>>35812
>I am honestly a little baffled by the current takes here. Maybe I am simply stupid and not understanding something. Please do correct me if that is the case, but we seem to be living in two different realities.
>We are in the good timeline. Global Homo has lost control over LLMs. Originally, it was too dangerous to release the GPT2 weights; the plan was to forever keep them in the labs and in the cloud. Then, the LLaMA 1 leak opened the flood gates and created the open weights era.
Yeah, I found the choice an odd one on Mark Zuckerberg's part
(I feel confident it didn't happen w/o at the least his tacit approval). Most likely he felt it would "kickstart" their own lagging efforts in the area -- and possibly he even had a moment of humanity grip him. Who knows?
>As time goes on, their grip loosens further. The Chinese are giving us better open weights models, and fully open source models are getting better too.
The baste Chinese will be the key here going forward, IMO.
>Before December, there was good reason to be pessimistic about any transformer alternative in the LLM space.
>In December, we had a really interesting development. The RWKV team figured out how to convert an existing transformer model into a RWKV one by replacing the attention heads and then healing the model. This means RWKV can benefit from existing massive LLM pre-trains.
So, *[checks calender]*
about one month's time? You'll please pardon the rest of us focusing on other aspects of robowaifu development here if we somehow missed the memo! :D Of course, we're all very grateful to hear this news, but please be a bit more understanding of all our differing priorities here on /robowaifu/ , Anon.
>tl;dr
Making robowaifus is a big, big job. It will take a team of us focusing on several differing niches & all cooperating together to pull this off well.
And years of time.
>Even on the hardware front, there is hope.
>The Nvidia Digits computer could potentially be really good for us.
>I do think unified memory is the future (just look at Apple's M series chips).
Yes indeedy! While only very begrudgingly acknowledging the potential of Digits, I do so. If we can just do away with proprietary frameworks (such as CUDA) and use ISO standards such as C & C++, then all the better. Unified memory architectures could potentially take us far down this road (though I trust Apple even less).
>Regarding the topic of chatbots, I feel there is some ignorance in this area.
No doubt! Please help us all stay informed here, EnvelopingTwilight. Unironically so. :^)
>I do not understand what your requirements are and why LLMs are ruled out.

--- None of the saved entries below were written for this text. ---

-- ==== Sys2Proof/Machine/Step.lean ====
section
/-! DEFINITION. One step of the machine, and where its next instruction comes from. -/

namespace Sys2Proof.Machine

/-- One step: the next turn of the agents (R50). -/
def step (s : State) : Host.Outcome State Fault Refusal := s.takeTurn

/-- s with a command word pending, as an accepted write of the word to CMD leaves it (R28, R41), and
the unit's turn next, so that the very next step executes it; with no turn ahead that is so already.
The block has no program counter and fetches nothing (R25); log entry 7. -/
def State.withFetchWord (s : State) (nbits w : Nat) : State :=
  let issued := s.issue (BitVec.ofNat 32 (w % 2 ^ nbits))
  match s.env.turns with
  | [] => issued
  | t :: ts => issued.setTurns (.unit :: t :: ts)

end Sys2Proof.Machine
end

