/-- The state a host's turn leaves: the transaction's, with the turn used up and the response added.
-/
theorem portStep_setTurns (s : State) (ts : List Turn) (t : PortReq) :
    (s.setTurns ts).portStep t = { (s.access t).1 with
      env := { s.env with turns := ts, responses := (s.access t).2 :: s.env.responses } } := by
  rw [State.portStep, access_setTurns, State.respond, State.setTurns, access_env]

/-- Settles O60. -/
theorem hostTurnPerformsOneTransaction : Obligations.HostTurnPerformsOneTransaction :=
  fun s t ts h => ⟨_, step_of_port h, _, portStep_setTurns s ts t, rfl, rfl, rfl, rfl⟩

/-! ### Resets -/

/-- The transaction that resets is the write of CTRL with bit 31 set (R35, R189). -/
theorem eq_of_port_resets {r : PortReq} (h : (Turn.port r).resets = true) :
    ∃ v, r = .write 0x0000C 4 v ∧ v.getLsbD 31 = true := by
  cases r with
  | read => cases h
  | write a n v =>
    simp only [Turn.resets, Bool.and_eq_true, beq_iff_eq] at h
    obtain ⟨⟨rfl, rfl⟩, h31⟩ := h
    exact ⟨v, rfl, h31⟩

/-- The soft reset is performed in every state of the unit (R35). -/
theorem access_write_ctrl_reset (s : State) {v : Word} (h : v.getLsbD 31 = true) :
    s.access (.write 0x0000C 4 v) = (s.resetBlock, .ok) := by
  rw [access_write_ctrl, if_pos h]

/-- Settles O2: both resets are `State.resetBlock` in the state where the turn is used up. -/
theorem hardAndSoftResetAgree : Obligations.HardAndSoftResetAgree := by
  intro s ts v h31
  refine ⟨fun hts => step_of_hardReset hts, fun hts => ?soft⟩
  case soft =>
    rw [step_of_port hts, portStep_setTurns, access_write_ctrl_reset s h31]
    rfl

/-! ### The pending command -/

/-- Settles O10. -/
theorem stepRunsThePendingCommand : Obligations.StepRunsThePendingCommand := by
  intro s i hb hd
  refine ⟨fun hts => ?empty, fun ts hts => ?unit⟩
  case empty => rw [step_of_no_turns hts, unitTurn_of_busy hb, execute_of_decode_some hd]
  case unit =>
    rw [step_of_unit hts, unitTurn_of_busy (s := s.setTurns ts) hb,
      execute_of_decode_some (s := s.setTurns ts) hd, State.setTurns]

/-- Settles O11. -/
theorem undecodableWordRaisesIllegalCmd : Obligations.UndecodableWordRaisesIllegalCmd := by
  intro s hb hd
  refine ⟨fun hts => ?empty, fun ts hts => ?unit⟩
  case empty =>
    rw [step_of_no_turns hts, unitTurn_of_busy hb, execute_of_decode_none hd]
    rfl
  case unit =>
    rw [step_of_unit hts, unitTurn_of_busy (s := s.setTurns ts) hb,
      execute_of_decode_none (s := s.setTurns ts) hd]
    rfl

/-- A sampling command waits for the oracle (R114). -/
theorem exec_of_silent {i : Instr} {s : State} (hi : i.samples = true)
    (hr : s.env.entropyReady = false) : exec i s = .next s := by
  cases i with
  | sampleb rd imm => exact finishSample_stalled s rd _ hr
  | sampleu rd => exact finishSample_stalled s rd _ hr
  | _ => cases hi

I don't think anyone is saying that. I personally feel we
must have alternatives into the mix. Simple as.
>Set up llama.cpp and silly tavern; you can also plug in voice recognition and synthesis. Most 8B LLMs are overkill for carrying out whatever dialog you want; there are plenty of finetunes out there.

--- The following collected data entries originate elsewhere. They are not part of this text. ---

-- ==== Sys2Proof/Machine/State.lean ====
section
/-! DEFINITION. The state of the block as plain data (10_state.md R10 to R33), the state after reset (R31, R260), and the
reasons a step could stop. -/

namespace Sys2Proof.Machine

/-- The connection state register `FSM`, R12. -/
inductive Fsm where
  | disconnected | connecting | deactivating | activating | polling | ready | faulted
  deriving DecidableEq, Repr

/-- The four-valued view of `FSM` that the data model calls ConnectionState, R13. -/
inductive Conn where
  | disconnected | connecting | activating | ready
  deriving DecidableEq, Repr

/-- `TP`, R15. -/
inductive Tp where
  | released | held
  deriving DecidableEq, Repr

/-- `LOCK`, R16. -/
inductive Lock where
  | free | held
  deriving DecidableEq, Repr

/-- The ghost flag `SYNC`, R17. -/
inductive Sync where
  | insync | indeterminate
  deriving DecidableEq, Repr

/-- The classes of errors, R220 to R226. -/
inductive ErrorClass where
  | transportError | protocolError | activationError | decodeError | notConnected | illegalOp
  deriving DecidableEq, Repr

/-- The errors, one constructor per class and cause of R227. An error carries nothing else (R228). -/
inductive Error where
  /-- TransportError.ConnectionRefused: `TpOpen` failed, R221. -/
  | connectionRefused
  /-- TransportError.WriteFailed: a `TpWrite` failed, R221. -/
  | writeFailed
  /-- TransportError.Timeout: a `TpReadExact` timed out, R221. -/
  | timeout
  /-- TransportError.EndOfStream: the stream ended inside a `TpReadExact`, R221. -/
  | endOfStream
  /-- ProtocolError.SendRejected, R222. -/
  | sendRejected
  /-- ActivationError.DeactivateRejected, R223. -/
  | deactivateRejected
  /-- ActivationError.ActivateRejected, R223. -/
  | activateRejected
  /-- ActivationError.RestartError, R223. -/
  | restartError
  /-- DecodeError.BadLength, R224. -/
  | badLength
  /-- NotConnected, R225. -/
  | notConnected
  /-- IllegalOp, R226. -/
  | illegalOp
  deriving DecidableEq, Repr

/-- The result record, R24. -/
structure GripperStatus where
  act : BitVec 1
  gto : BitVec 1
  gphase : BitVec 2
  ophase : BitVec 2
  fault : Byte
  posEcho : Byte
  posMeas : Byte
  curMA : BitVec 12
  deriving DecidableEq, Repr

/-- The values an operation returns with Ok (last column of the table of R84). -/
inductive Value where
  | unit
  | flag (b : Bool)
  | pair (lo hi : Byte)
  | frame (bytes : List Byte)
  | status (s : GripperStatus)
  deriving DecidableEq, Repr

/-- The two ways an operation ends, R220. -/
inductive Result where
  | ok (v : Value)
  | err (e : Error)
  deriving DecidableEq, Repr

/-- A result with the caller it is returned to, R220. -/
structure Return where
  caller : Nat
  result : Result
  deriving DecidableEq, Repr

/-- The three ways a `TpReadExact` ends, R44. -/
inductive ReadEnd where
  | bytes (b : List Byte)
  | timeout
  | endOfStream
  deriving DecidableEq, Repr

/-- One entry of the event history, R54: a transport call with what it was given and what it answered. -/
inductive Event where
  /-- `TpOpen(TP_PARAMS)` and whether it succeeded, R42. -/
  | opened (params : Nat) (ok : Bool)
  /-- `TpWrite(frame)` and whether it succeeded, R43. -/
  | wrote (frame : List Byte) (ok : Bool)
  /-- `TpReadExact(count)` under `TIMEOUT` and its end, R44. -/
  | didRead (count timeout : Nat) (r : ReadEnd)
  /-- `TpClose()` and whether it succeeded (nothing depends on it, R45). -/
  | closed (ok : Bool)
  deriving DecidableEq, Repr

/-- The exchanges, named by their request (R83). POSE and POSE_NORM share theirs (R182). -/
inductive Exch where
  | deactivate | activate | poll | setPose | readState
  deriving DecidableEq, Repr

/-- The positions of a running locked operation at which it waits for the transport (R18). -/
inductive Pos where
  /-- CONNECT line 6, inside `TpOpen`. -/
  | opening
  /-- Inside the `TpWrite` of an exchange: CONNECT lines 10, 13, 17, POSE line 5, GET_STATE line 3. -/
  | writing (x : Exch)
  /-- Inside the `TpReadExact` of an exchange, the same lines. -/
  | reading (x : Exch)
  /-- CONNECT line 22, inside `TpClose` of the failure exit, with the error to raise. -/
  | failing (e : Error)
  /-- DISCONNECT line 4, inside `TpClose`. -/
  | closing
  deriving DecidableEq, Repr

/-- The persistent state, R10 (a). -/
structure Persistent where
  fsm : Fsm
  tp : Tp
  lock : Lock
  sync : Sync
  deriving DecidableEq, Repr

/-- `OPSTEP`, R18: idle, or the running operation's position with the caller that started it. -/
inductive OpStep where
  | idle
  | busy (caller : Nat) (pos : Pos)
  deriving DecidableEq, Repr

/-- The working registers, R19 to R23. `none` is the spec's own "no value": before the operation writes a register and after
the operation has returned (R23, R31, R32 d; log 4). -/
structure Work where
  /-- `POS`, `SPD`, `FRC`, R19. -/
  pos : Option Byte
  spd : Option Byte
  frc : Option Byte
  /-- `CRC`, R20. -/
  crc : Option Word16
  /-- `TXBUF` with its bytes 0 to `TXLEN` - 1, R21. -/
  txbuf : Option (List Byte)
  /-- `TXLEN`, R21. -/
  txlen : Option (BitVec 4)
  /-- `RXBUF` with its bytes 0 to `RXLEN` - 1, R22. -/
  rxbuf : Option (List Byte)
  /-- `RXLEN`, R22. -/
  rxlen : Option (BitVec 4)
  deriving DecidableEq, Repr

/-- No working register has a value (R32 d). -/
def Work.empty : Work := ⟨none, none, none, none, none, none, none, none⟩

/-- An operation in the wait set of `LOCK` (R10, R55) with the caller that started it. -/
structure Waiter where
  caller : Nat
  op : Instr
  deriving DecidableEq, Repr

/-- One thing the outside does (log 1): a caller starts an operation, a waiter gets the lock, or the transport answers. -/
inductive Input where
  /-- A caller puts a command on the host port (R84). -/
  | command (caller : Nat) (op : BitVec 5) (args : Operands)
  /-- The `k`-th operation of the wait set gets the lock, if it is free (R59): the outside makes the choice. Where it makes none
  the block does (log 8). -/
  | grant (k : Nat)
  /-- `TpOpen` returns Ok; the new transport's incoming stream holds `stale` (R42, R60). -/
  | openOk (stale : List Byte)
  /-- `TpOpen` returns an error (R42). -/
  | openRefused
  /-- `TpWrite` returns Ok (R43). -/
  | writeOk
  /-- `TpWrite` returns an error (R43). -/
  | writeFailed
  /-- Bytes arrive in RX, and a read that now has enough of them returns (R44, R47). -/
  | bytes (b : List Byte)
  /-- `TpReadExact` returns Timeout (R44). -/
  | timeout
  /-- `TpReadExact` returns EndOfStream (R44). -/
  | endOfStream
  /-- `TpClose` returns, with Ok or an error (R45). -/
  | closed (ok : Bool)
  deriving DecidableEq, Repr

/-- The reasons a step stops with a fault: none. The spec has no behaviour that stops the block (93, part 1); every failure
is a result (R220). -/
inductive Fault where
  deriving DecidableEq, Repr

/-- The reasons a step is refused. -/
inductive Refusal where
  /-- Raised only by an arm of `exec` whose instruction has no meaning yet; safe. No arm raises it. -/
  | notModelled (mnemonic : String)
  deriving DecidableEq, Repr

/-- The state. The first nine fields are the spec's; then the ports and what has passed over them; the last three are the
model's own (INVENTORY.md, State). -/
structure State where
  /-- `FSM`, R12. -/
  fsm : Fsm
  /-- `TP`, R15. -/
  tp : Tp
  /-- `LOCK`, R16. -/
  lock : Lock
  /-- The wait set of `LOCK`, R10, R59. -/
  waiters : List Waiter
  /-- `SYNC`, R17, as the operations left it; read through `readSync` (R160, log 15). -/
  sync : Sync
  /-- `OPSTEP`, R18. -/
  opstep : OpStep
  /-- The working registers, R19 to R23. -/
  work : Work
  /-- `TP_PARAMS`, R26. -/
  tpParams : Nat
  /-- `TIMEOUT`, R26. -/
  timeout : Nat
  /-- The incoming stream RX, first byte first, R40. -/
  rx : List Byte
  /-- The event history, oldest first, R54. -/
  history : List Event
  /-- What the host port has returned, oldest first, R10 c and R220. -/
  results : List Return
  /-- What the outside does next, in order (log 1). -/
  inputs : List Input
  /-- The caller whose command stands at the host port (log 10). -/
  port : Nat
  /-- How many free values have been drawn (R59, R184; logs 7 and 8). -/
  draws : Nat
  deriving DecidableEq, Repr

/-- Construction of the block with its parameters: the state of R31, and no transport call (R260). -/
def State.construct (tpParams timeout : Nat) : State where
  fsm := .disconnected
  tp := .released
  lock := .free
  waiters := []
  sync := .insync
  opstep := .idle
  work := Work.empty
  tpParams := tpParams
  timeout := timeout
  rx := []
  history := []
  results := []
  inputs := []
  port := 0
  draws := 0

/-- The machine right after reset: constructed with the parameters of Config (R31, R260; log 5). -/
def State.reset : State := State.construct Config.tpParams Config.timeout

end Sys2Proof.Machine
end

Thanks for the concrete advice, Anon. Seriously, I wish you would create a tutorial for all of us newfags. One that didn't immediately send us into a tailspin over Python dependency-hell would actually be very nice! :^)
>If silly tavern is not your style, then just write your own LLM & RAG wrapper; it's not hard.

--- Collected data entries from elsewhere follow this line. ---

-- ==== Sys2Proof/Decode.lean ====
section
/-! DEFINITION. The decoder of host-port commands (30_encoding.md R84, R85) and of frames (R70 to R79, R83), total and
rejecting by name; the encoder after it, from the same tables; and the host's reading of a table word. -/

namespace Sys2Proof

/-- Why a packet names no instruction. -/
inductive DecodeError where
  /-- An `OP` code 0x06 to 0x0F or 0x1A to 0x1F (R85). -/
  | unassignedOp (op : BitVec 5)
  /-- Bytes block to device that are none of the five request frames (R86). -/
  | unknownRequest
  /-- Bytes device to block that are none of the accepted replies (R83, R86). -/
  | unknownReply
  deriving DecidableEq, Repr

/-- The `OP` codes of R84. -/
def decodeHost (op : BitVec 5) (a : Operands) : Except DecodeError Instr :=
  match op.toNat with
  | 0x00 => .ok .isConnected
  | 0x01 => .ok .connect
  | 0x02 => .ok .disconnect
  | 0x03 => .ok (.pose a.i0 a.i1 a.i2)
  | 0x04 => .ok (.poseNorm a.d0 a.d1 a.d2)
  | 0x05 => .ok .getState
  | 0x10 => .ok (.crc16 a.seq a.start a.len)
  | 0x11 => .ok (.buildSetpose a.b0 a.b1 a.b2)
  | 0x12 => .ok .buildDeactivate
  | 0x13 => .ok .buildActivate
  | 0x14 => .ok .buildStatuspoll
  | 0x15 => .ok .buildReadstate
  | 0x16 => .ok (.isAck a.seq)
  | 0x17 => .ok (.isActComplete a.seq)
  | 0x18 => .ok (.isActPending a.seq)
  | 0x19 => .ok (.decodeStatus a.seq)
  | _ => .error (.unassignedOp op)

/-- The request frames by length and pattern (R71 to R75, R80). Of a SETPOSE_REQ the pattern fixes offsets 0 to 9; the five
bytes after them are its fields (log 12). -/
def decodeToDevice (f : List Byte) : Except DecodeError Instr :=
  if f = Machine.Wire.deactivate then .ok .deactivateReq
  else if f = Machine.Wire.activate then .ok .activateReq
  else if f = Machine.Wire.statusPoll then .ok .statuspollReq
  else if f = Machine.Wire.readState then .ok .readstateReq
  else if f.take 10 = Machine.Wire.setPosePrefix then
    match f.drop 10 with
    | [p, s, q, lo, hi] => .ok (.setposeReq p s q lo hi)
    | _ => .error .unknownRequest
  else .error .unknownRequest

/-- The reply frames by length and pattern (R76 to R79, R83): any 11 bytes are a STATE_RSP. -/
def decodeFromDevice (f : List Byte) : Except DecodeError Instr :=
  if f.length = 11 then .ok (.stateRsp f)
  else if f = Machine.Wire.ack then .ok .ackRsp
  else if f = Machine.Wire.actComplete then .ok .actCompleteRsp
  else if f = Machine.Wire.actPending then .ok .actPendingRsp
  else .error .unknownReply

/-- The decoder: first by port and direction, then by code or pattern (R83). -/
def decode : Packet → Except DecodeError Instr
  | .host op a => decodeHost op a
  | .toDevice f => decodeToDevice f
  | .fromDevice f => decodeFromDevice f

/-- The encoder, from the same tables: `OP` code and operand lanes (R84), or the bytes of the frame (R71 to R79). -/
def encode : Instr → Packet
  | .isConnected => .host 0x00 .zero
  | .connect => .host 0x01 .zero
  | .disconnect => .host 0x02 .zero
  | .pose p s f => .host 0x03 { Operands.zero with i0 := p, i1 := s, i2 := f }
  | .poseNorm p s f => .host 0x04 { Operands.zero with d0 := p, d1 := s, d2 := f }
  | .getState => .host 0x05 .zero
  | .crc16 bs start len => .host 0x10 { Operands.zero with seq := bs, start := start, len := len }
  | .buildSetpose p s f => .host 0x11 { Operands.zero with b0 := p, b1 := s, b2 := f }
  | .buildDeactivate => .host 0x12 .zero
  | .buildActivate => .host 0x13 .zero
  | .buildStatuspoll => .host 0x14 .zero
  | .buildReadstate => .host 0x15 .zero
  | .isAck bs => .host 0x16 { Operands.zero with seq := bs }
  | .isActComplete bs => .host 0x17 { Operands.zero with seq := bs }
  | .isActPending bs => .host 0x18 { Operands.zero with seq := bs }
  | .decodeStatus bs => .host 0x19 { Operands.zero with seq := bs }
  | .deactivateReq => .toDevice Machine.Wire.deactivate
  | .activateReq => .toDevice Machine.Wire.activate
  | .setposeReq p s f lo hi => .toDevice (Machine.Wire.setPoseBody p s f ++ [lo, hi])
  | .statuspollReq => .toDevice Machine.Wire.statusPoll
  | .readstateReq => .toDevice Machine.Wire.readState
  | .ackRsp => .fromDevice Machine.Wire.ack
  | .actCompleteRsp => .fromDevice Machine.Wire.actComplete
  | .actPendingRsp => .fromDevice Machine.Wire.actPending
  | .stateRsp bs => .fromDevice bs

/-- The `n` bytes of a number, most significant first: spec/opcode_table.json writes a frame with offset 0 leftmost
(log 13). -/
def bytesOf : Nat → Nat → List Byte
  | 0, _ => []
  | n + 1, w => BitVec.ofNat 8 (w >>> (8 * n)) :: bytesOf n w

/-- A packet that the decoder accepts. -/
def decodes (p : Packet) : Bool :=
  match decode p with
  | .ok _ => true
  | .error _ => false

/-- The packet of a table word: a host operation has 5 bits and no operand word (operands zero); a longer row is a frame, a
request or a reply as its length and pattern tell (R83). The table's byte order comes first; a number that is no frame in it
is read with offset 0 in its lowest byte (log 13). -/
def tablePacket (nbits w : Nat) : Packet :=
  let f := bytesOf (nbits / 8) w
  if nbits ≤ 8 then .host (BitVec.ofNat 5 w) .zero
  else if decodes (.toDevice f) then .toDevice f
  else if decodes (.fromDevice f) then .fromDevice f
  else if decodes (.toDevice f.reverse) then .toDevice f.reverse
  else .fromDevice f.reverse

/-- The instruction the decoder reads from a word of spec/opcode_table.json. -/
def decodeTableWord (nbits w : Nat) : Option Instr :=
  match decode (tablePacket nbits w) with
  | .ok i => some i
  | .error _ => none

end Sys2Proof
end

Maybe not for you! For those of us who haven't even gotten our first local chatbot running, even the basic idea itself seems rather intimidating.
>There is nothing glorious about AIML; it will not save you.
>I was there when it was the way of doing chatbots, and there is no future there.
>If you are not happy with LLMs, what makes you think a pile of what's basically fancy regex will be better?
That's a pretty niggerpilled take IMO, Anon. I'm
not even claiming you're wrong; but rather that all possible efforts in this (or any other) robowaifu research arena simply haven't been exhausted yet. As you're probably well-aware of the maxim:
>"Correlation does not imply causation"
then hopefully the idea that we may yet have a breakthrough with these expert-system approaches seems a vague possibility to you. I anticipate the successes will begin coming to us here once we mix together at least three differing approaches when devising our robowaifu's 'minds'.
Regardless, we simply
must have a 'low-spec' solution that actually works on realworld robowaifu platforms in the end (ie, lowend SBCs & MCUs). Tangential to this requirement (and repeating myself once again):
If we want private, safe, and secure robowaifus, we cannot be dependent on the current cloud-only runtime approaches. (
>>35776 )
This is of utmost importance to men around the world.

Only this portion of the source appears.